No tengo intención alguna –y aún menos interés– de hablar de la niña de Huelva, la pequeña asesinada que estos días ocupa portadas de periódicos. Se trata de un caso más entre los que por desgracia ha de soportar una sociedad marcada por el estigma de “la condición humana”. Muertos por doquier. Mujeres a manos de sus maridos, niños a manos de los adultos, adultos a manos de los niños, maridos a manos de sus mujeres, animales a manos de maridos, mujeres y niños. Pura y simple casuística, qué quieren que les diga, lo que no quita para que podamos descender al hecho concreto y percibir con nitidez la tragedia que supone la agresión física y moral en nuestra sociedad.
De cualquier forma, a mí el caso de Huelva me suscita varias reflexiones, y hasta bien pudiera tratarse de eso que ahora llaman “efectos colaterales”. No hablo de cuestiones reservadas a visionarios o superdotados –ya me contarán qué pinto yo en tales epígrafes–, sino de realidades que están ahí, adormiladas, pero que estallan con virulencia cuando determinados factores confluyen, reflotando aspectos de nuestra esencia que resultan ilustrativos como pocos. Seguro que hay más, pero me detendré en tres de ellos, que considero especialmente preocupantes.

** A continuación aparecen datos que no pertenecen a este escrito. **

-- ==== Sys2Proof/Laws/Invariant.lean ====
section
/-! SUPPORT. What KS_VALID = 1 promises of ROUNDKEY: which updates keep it, which establish it, which make it empty. -/

namespace Sys2Proof.Machine

/-- The promise speaks of KS_VALID, KS_NR, KEYLEN and the bytes of KEY and ROUNDKEY alone. -/
theorem roundKeyMatchesKey_congr {s t : State} (hv : t.ksValid = s.ksValid) (hn : t.ksNr = s.ksNr)
    (hl : t.keylen = s.keylen) (hk : ∀ k, k < Buf.key.size → t.byteAt (Buf.key.base + k) = s.byteAt (Buf.key.base + k))
    (hr : ∀ k, k < Buf.roundKey.size → t.byteAt (Buf.roundKey.base + k) = s.byteAt (Buf.roundKey.base + k))
    (h : s.roundKeyMatchesKey) : t.roundKeyMatchesKey := by
  intro ht
  obtain ⟨h1, h2, h3, h4⟩ := h (hv ▸ ht)
  have hnr : nrOf s.keylen.toNat ≤ 14 := by unfold nrOf nkOf; omega
  have hkey : t.keyBytes = s.keyBytes := by
    unfold State.keyBytes State.buf
    rw [hl]
    exact bufFrom_congr fun k hk' => by simpa using hk k (by simp only [Buf.size]; omega)
  have hrk : t.buf .roundKey (16 * (s.ksNr.toNat + 1)) = s.buf .roundKey (16 * (s.ksNr.toNat + 1)) :=
    bufFrom_congr fun k hk' => by simpa using hr k (by simp only [Buf.size]; omega)
  rw [hl, hn, hkey, hrk]
  exact ⟨h1, h2, h3, fun j hj hj' => (hr j hj).trans (h4 j hj hj')⟩

/-- No schedule is promised after KS_VALID has become 0. -/
theorem roundKeyMatchesKey_of_invalid {s : State} (h : s.ksValid = false) : s.roundKeyMatchesKey :=
  fun hv => absurd hv (by simp [h])

/-- The schedule commit of the three commands of R50 establishes the promise. -/
theorem roundKeyMatchesKey_commitSchedule {s : State} (h : aesKeyLength s.keylen.toNat) :
    (s.commitSchedule (expand s.keyBytes) (nrOf s.keylen.toNat)).roundKeyMatchesKey := by
  have hlen : s.keyBytes.length = s.keylen.toNat := length_buf ..
  have hk : aesKeyLength s.keyBytes.length := hlen ▸ h
  have hnr : nrOf s.keylen.toNat ≤ 14 := by unfold nrOf nkOf; omega
  have hf : (expand s.keyBytes).flatten.length = 16 * (nrOf s.keylen.toNat + 1) := by
    rw [flatten_length_of_words (expand_word_length hk), expand_length hk, hlen]
    unfold nrOf; omega
  have hs := length_scheduleImage hk
  have hksNr : (BitVec.ofNat 4 (nrOf s.keylen.toNat)).toNat = nrOf s.keylen.toNat := by
    simp only [BitVec.toNat_ofNat]; omega
  have hkey : (s.commitSchedule (expand s.keyBytes) (nrOf s.keylen.toNat)).keyBytes = s.keyBytes :=
    bufFrom_congr fun k hk' => by
      rw [byteAt_commitSchedule, if_neg]
      have hk'' : k < s.keylen.toNat := hk'
      simp only [Buf.base]
      omega
  have hb : ∀ j, j < 240 → (s.commitSchedule (expand s.keyBytes) (nrOf s.keylen.toNat)).byteAt (Buf.roundKey.base + j) =
      (scheduleImage (expand s.keyBytes)).getD j 0 := fun j hj => by
    rw [byteAt_commitSchedule, if_pos (by omega), Nat.add_sub_cancel_left]
  intro _
  show aesKeyLength s.keylen.toNat ∧ (BitVec.ofNat 4 (nrOf s.keylen.toNat)).toNat = nrOf s.keylen.toNat ∧
    State.buf _ .roundKey (16 * ((BitVec.ofNat 4 (nrOf s.keylen.toNat)).toNat + 1)) = _ ∧
    ∀ j, j < Buf.roundKey.size → 16 * ((BitVec.ofNat 4 (nrOf s.keylen.toNat)).toNat + 1) ≤ j → _
  rw [hkey, hksNr]
  refine ⟨h, rfl, ?_, fun j hj hj' => ?_⟩
  · refine List.ext_getElem (by rw [length_buf, hf]) fun k h1 h2 => ?_
    have hk240 : k < 240 := by rw [hf] at h2; omega
    have h3 := getElem_bufFrom (s.commitSchedule (expand s.keyBytes) (nrOf s.keylen.toNat)) .roundKey 0
      (16 * (nrOf s.keylen.toNat + 1)) k h1
    refine h3.trans ?_
    rw [Nat.add_zero, hb k hk240, scheduleImage, List.getD_append _ _ _ _ h2, List.getD_eq_getElem _ _ h2]
  · rw [hb j hj, scheduleImage, List.getD_append_right _ _ _ _ (by omega)]
    simp

end Sys2Proof.Machine
end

Acuden a mi retina en primer lugar imágenes de familiares de la desdichada criatura pidiendo a la Justicia que les ceda por unos instantes el protagonismo a ellos, pues se comprometen en apenas unos minutos a, digamos, resolver el caso. “Así, así le hacía yo”, manifestaba impertérrita ante la cámara una señora de cierta edad, con un lenguaje gestual que helaba el alma, emulando sin saberlo al mismísimo Norman Bates en una mala tarde. “Que nos lo dejen, que nos lo dejen a nosotros”. Pues no, señora mía, parece que usted no se ha enterado todavía de que éste es un país organizado, civilizado en el grado que corresponda, manifiestamente mejorable si se quiere, con todos los defectos que a uno se le ocurran y algunos más, pero –al menos de manera oficial– un Estado de Derecho. Muy poco edificante la escena de la abuela acuchillando el aire a falta de carne viva, máxime cuando se trata de una ciudadana con todos sus derechos civiles intactos –así debe ser, supongo–, incluido el sacrosanto derecho a voto. Como seres humanos en general y ciudadanos de esta comunidad política en particular, un peligro, se lo digo yo.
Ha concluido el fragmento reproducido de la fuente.